Problem requirements ▸ What lines of the data below include the word "secret"? Report them by copying each.

Data section ▸
※

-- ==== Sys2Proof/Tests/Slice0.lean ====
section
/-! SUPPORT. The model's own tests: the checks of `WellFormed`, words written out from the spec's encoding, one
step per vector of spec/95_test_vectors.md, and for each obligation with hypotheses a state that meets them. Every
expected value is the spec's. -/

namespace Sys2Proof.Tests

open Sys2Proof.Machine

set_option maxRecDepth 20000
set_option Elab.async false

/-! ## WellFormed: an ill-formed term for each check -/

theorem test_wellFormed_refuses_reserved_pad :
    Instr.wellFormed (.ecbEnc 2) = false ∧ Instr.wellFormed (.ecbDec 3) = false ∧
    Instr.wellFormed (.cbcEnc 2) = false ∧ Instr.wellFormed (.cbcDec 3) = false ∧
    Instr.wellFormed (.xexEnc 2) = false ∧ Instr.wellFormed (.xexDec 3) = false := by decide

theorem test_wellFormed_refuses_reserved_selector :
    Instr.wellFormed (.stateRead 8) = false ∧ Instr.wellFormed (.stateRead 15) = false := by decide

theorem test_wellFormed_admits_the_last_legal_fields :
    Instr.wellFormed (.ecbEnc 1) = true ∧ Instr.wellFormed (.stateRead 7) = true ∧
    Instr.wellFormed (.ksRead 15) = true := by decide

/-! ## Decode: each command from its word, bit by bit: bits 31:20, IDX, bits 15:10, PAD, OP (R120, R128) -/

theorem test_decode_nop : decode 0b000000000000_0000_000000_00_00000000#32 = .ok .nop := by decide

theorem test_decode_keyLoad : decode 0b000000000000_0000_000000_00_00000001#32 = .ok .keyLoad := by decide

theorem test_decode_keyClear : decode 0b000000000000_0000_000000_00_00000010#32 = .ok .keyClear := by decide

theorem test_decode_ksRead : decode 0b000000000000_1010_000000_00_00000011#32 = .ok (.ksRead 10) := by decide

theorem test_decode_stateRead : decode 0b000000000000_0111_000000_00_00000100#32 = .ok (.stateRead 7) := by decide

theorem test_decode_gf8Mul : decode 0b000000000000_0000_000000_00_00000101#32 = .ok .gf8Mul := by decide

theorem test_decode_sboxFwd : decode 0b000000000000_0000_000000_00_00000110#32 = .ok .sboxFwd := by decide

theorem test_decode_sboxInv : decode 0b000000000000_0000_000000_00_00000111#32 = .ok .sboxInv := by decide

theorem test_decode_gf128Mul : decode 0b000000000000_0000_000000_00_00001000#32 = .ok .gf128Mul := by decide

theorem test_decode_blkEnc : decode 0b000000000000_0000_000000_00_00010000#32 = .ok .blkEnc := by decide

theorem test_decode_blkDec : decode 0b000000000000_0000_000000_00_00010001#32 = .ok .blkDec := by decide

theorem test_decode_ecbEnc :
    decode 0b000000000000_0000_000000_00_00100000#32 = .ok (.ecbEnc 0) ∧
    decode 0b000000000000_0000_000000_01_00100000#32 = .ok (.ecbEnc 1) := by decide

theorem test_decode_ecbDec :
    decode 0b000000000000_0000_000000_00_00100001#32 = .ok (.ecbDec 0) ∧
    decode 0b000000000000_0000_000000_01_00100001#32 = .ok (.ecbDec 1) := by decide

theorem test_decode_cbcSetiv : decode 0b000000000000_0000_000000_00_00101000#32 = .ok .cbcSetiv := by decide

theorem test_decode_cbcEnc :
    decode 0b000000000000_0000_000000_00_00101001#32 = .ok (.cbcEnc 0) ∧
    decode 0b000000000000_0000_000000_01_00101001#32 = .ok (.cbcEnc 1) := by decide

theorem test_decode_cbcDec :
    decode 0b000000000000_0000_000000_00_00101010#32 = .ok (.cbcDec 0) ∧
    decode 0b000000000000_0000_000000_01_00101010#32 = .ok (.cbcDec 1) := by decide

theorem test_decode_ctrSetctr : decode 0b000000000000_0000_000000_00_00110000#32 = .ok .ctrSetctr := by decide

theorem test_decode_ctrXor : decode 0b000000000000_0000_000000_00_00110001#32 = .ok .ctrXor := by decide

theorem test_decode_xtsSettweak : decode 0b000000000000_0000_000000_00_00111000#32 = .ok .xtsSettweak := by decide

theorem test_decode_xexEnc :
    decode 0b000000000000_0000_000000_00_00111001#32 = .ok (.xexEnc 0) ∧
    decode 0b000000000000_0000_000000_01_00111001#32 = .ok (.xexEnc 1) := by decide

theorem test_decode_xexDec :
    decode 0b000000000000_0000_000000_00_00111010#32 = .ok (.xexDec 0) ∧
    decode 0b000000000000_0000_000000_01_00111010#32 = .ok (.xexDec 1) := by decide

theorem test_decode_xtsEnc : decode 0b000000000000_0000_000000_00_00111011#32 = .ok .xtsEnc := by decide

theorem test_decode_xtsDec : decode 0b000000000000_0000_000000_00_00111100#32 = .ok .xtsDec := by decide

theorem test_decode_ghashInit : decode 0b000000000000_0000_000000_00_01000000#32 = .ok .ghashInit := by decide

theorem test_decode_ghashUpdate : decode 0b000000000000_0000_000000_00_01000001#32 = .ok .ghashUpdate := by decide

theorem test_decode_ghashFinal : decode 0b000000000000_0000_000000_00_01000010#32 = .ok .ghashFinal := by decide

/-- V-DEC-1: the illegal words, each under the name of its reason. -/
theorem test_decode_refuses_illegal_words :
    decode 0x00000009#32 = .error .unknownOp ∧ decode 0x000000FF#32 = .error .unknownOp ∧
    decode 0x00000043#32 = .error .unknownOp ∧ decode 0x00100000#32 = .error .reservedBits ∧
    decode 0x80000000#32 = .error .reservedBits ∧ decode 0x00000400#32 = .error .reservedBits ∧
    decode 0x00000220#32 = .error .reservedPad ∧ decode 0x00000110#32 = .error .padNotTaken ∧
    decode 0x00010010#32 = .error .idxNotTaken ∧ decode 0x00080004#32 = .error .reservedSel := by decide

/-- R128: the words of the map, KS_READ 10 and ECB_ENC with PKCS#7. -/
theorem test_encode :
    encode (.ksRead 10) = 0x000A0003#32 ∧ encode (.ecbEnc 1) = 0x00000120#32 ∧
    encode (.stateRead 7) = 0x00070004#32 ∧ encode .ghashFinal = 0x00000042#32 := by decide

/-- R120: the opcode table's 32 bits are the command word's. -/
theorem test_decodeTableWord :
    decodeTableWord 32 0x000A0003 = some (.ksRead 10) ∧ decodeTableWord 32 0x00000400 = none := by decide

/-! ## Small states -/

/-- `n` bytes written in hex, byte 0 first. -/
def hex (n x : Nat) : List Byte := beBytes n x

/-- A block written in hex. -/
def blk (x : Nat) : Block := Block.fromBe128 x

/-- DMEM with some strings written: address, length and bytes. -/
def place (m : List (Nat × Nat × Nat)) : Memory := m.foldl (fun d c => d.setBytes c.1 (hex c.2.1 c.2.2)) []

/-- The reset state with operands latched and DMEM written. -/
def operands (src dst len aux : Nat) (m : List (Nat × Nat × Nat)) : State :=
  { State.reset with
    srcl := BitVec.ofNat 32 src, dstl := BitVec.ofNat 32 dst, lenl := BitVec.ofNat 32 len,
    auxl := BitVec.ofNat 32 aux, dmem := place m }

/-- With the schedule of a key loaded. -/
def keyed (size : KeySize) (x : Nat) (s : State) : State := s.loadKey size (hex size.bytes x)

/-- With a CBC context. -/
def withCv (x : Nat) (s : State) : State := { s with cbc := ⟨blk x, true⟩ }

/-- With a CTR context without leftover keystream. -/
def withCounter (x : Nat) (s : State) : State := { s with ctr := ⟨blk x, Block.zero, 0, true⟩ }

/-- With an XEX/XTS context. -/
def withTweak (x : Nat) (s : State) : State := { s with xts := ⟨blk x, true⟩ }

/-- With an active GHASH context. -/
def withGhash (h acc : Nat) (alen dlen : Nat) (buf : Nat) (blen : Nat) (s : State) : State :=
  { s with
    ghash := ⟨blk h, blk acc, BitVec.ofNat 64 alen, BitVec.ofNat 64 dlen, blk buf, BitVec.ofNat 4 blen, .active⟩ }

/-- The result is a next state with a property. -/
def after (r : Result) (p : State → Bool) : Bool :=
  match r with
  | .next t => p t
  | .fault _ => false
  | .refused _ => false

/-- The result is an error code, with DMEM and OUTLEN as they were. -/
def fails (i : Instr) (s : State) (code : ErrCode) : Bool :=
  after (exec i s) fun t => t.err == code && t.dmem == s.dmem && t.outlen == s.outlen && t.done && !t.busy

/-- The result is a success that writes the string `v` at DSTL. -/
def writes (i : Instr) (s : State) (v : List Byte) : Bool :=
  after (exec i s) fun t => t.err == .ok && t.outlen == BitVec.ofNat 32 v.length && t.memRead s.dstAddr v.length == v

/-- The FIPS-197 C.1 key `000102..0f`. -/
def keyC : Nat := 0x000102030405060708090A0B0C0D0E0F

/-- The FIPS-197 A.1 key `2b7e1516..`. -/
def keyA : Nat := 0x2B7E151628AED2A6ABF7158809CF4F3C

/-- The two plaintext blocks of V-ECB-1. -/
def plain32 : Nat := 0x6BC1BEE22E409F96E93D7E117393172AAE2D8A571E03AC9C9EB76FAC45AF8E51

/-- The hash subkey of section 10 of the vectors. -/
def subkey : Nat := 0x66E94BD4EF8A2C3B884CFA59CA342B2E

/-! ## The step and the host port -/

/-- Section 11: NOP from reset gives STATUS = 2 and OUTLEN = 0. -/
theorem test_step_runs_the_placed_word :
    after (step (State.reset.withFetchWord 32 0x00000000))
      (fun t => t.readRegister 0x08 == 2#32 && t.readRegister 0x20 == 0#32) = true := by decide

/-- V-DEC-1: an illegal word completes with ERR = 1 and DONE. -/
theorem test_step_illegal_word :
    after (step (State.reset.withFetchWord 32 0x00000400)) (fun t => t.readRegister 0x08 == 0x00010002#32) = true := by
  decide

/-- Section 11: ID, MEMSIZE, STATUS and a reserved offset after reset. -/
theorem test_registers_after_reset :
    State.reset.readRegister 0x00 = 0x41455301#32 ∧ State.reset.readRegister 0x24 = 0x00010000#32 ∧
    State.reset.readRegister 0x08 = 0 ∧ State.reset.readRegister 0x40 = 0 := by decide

※

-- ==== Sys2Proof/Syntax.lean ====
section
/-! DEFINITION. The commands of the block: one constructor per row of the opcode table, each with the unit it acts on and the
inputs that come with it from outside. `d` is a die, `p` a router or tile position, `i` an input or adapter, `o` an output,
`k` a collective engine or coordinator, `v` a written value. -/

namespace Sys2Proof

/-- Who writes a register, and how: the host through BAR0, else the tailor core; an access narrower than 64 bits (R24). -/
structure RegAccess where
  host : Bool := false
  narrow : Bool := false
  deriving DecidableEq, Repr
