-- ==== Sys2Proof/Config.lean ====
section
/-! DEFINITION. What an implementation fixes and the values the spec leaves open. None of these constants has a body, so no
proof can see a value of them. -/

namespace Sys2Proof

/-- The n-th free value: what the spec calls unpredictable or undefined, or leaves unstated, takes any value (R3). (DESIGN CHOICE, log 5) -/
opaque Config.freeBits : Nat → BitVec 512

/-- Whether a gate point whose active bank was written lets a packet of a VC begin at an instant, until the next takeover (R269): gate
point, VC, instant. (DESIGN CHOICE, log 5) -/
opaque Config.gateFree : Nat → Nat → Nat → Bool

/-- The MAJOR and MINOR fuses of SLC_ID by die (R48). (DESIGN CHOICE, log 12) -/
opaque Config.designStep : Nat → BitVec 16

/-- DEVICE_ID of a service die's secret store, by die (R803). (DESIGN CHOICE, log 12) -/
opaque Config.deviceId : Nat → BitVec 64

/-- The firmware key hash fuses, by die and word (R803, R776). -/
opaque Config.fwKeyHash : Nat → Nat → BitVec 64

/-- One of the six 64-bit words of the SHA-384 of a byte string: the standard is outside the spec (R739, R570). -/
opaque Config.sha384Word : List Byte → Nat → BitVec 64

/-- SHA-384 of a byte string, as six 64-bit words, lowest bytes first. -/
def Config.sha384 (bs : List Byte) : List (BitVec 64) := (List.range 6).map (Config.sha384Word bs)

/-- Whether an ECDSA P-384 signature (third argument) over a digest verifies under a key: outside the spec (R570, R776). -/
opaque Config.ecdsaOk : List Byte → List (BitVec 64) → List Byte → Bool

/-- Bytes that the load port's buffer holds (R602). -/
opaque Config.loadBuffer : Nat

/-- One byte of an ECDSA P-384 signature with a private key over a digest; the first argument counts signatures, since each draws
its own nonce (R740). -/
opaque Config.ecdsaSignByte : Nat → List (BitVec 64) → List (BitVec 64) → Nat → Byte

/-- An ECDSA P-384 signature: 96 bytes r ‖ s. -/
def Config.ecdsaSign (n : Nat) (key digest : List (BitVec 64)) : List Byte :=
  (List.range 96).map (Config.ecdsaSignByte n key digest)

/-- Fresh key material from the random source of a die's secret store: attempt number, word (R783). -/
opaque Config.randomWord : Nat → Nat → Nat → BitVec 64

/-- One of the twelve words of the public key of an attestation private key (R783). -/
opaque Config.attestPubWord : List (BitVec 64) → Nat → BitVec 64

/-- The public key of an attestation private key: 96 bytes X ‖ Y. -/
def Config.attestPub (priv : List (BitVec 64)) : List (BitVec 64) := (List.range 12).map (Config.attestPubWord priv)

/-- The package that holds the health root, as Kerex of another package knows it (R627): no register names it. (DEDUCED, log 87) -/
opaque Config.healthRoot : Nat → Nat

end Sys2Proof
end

※

Solved problem ▸
/-- DEVICE_ID of a service die's secret store, by die (R803). (DESIGN CHOICE, log 12) -/
/-- Fresh key material from the random source of a die's secret store: attempt number, word (R783). -/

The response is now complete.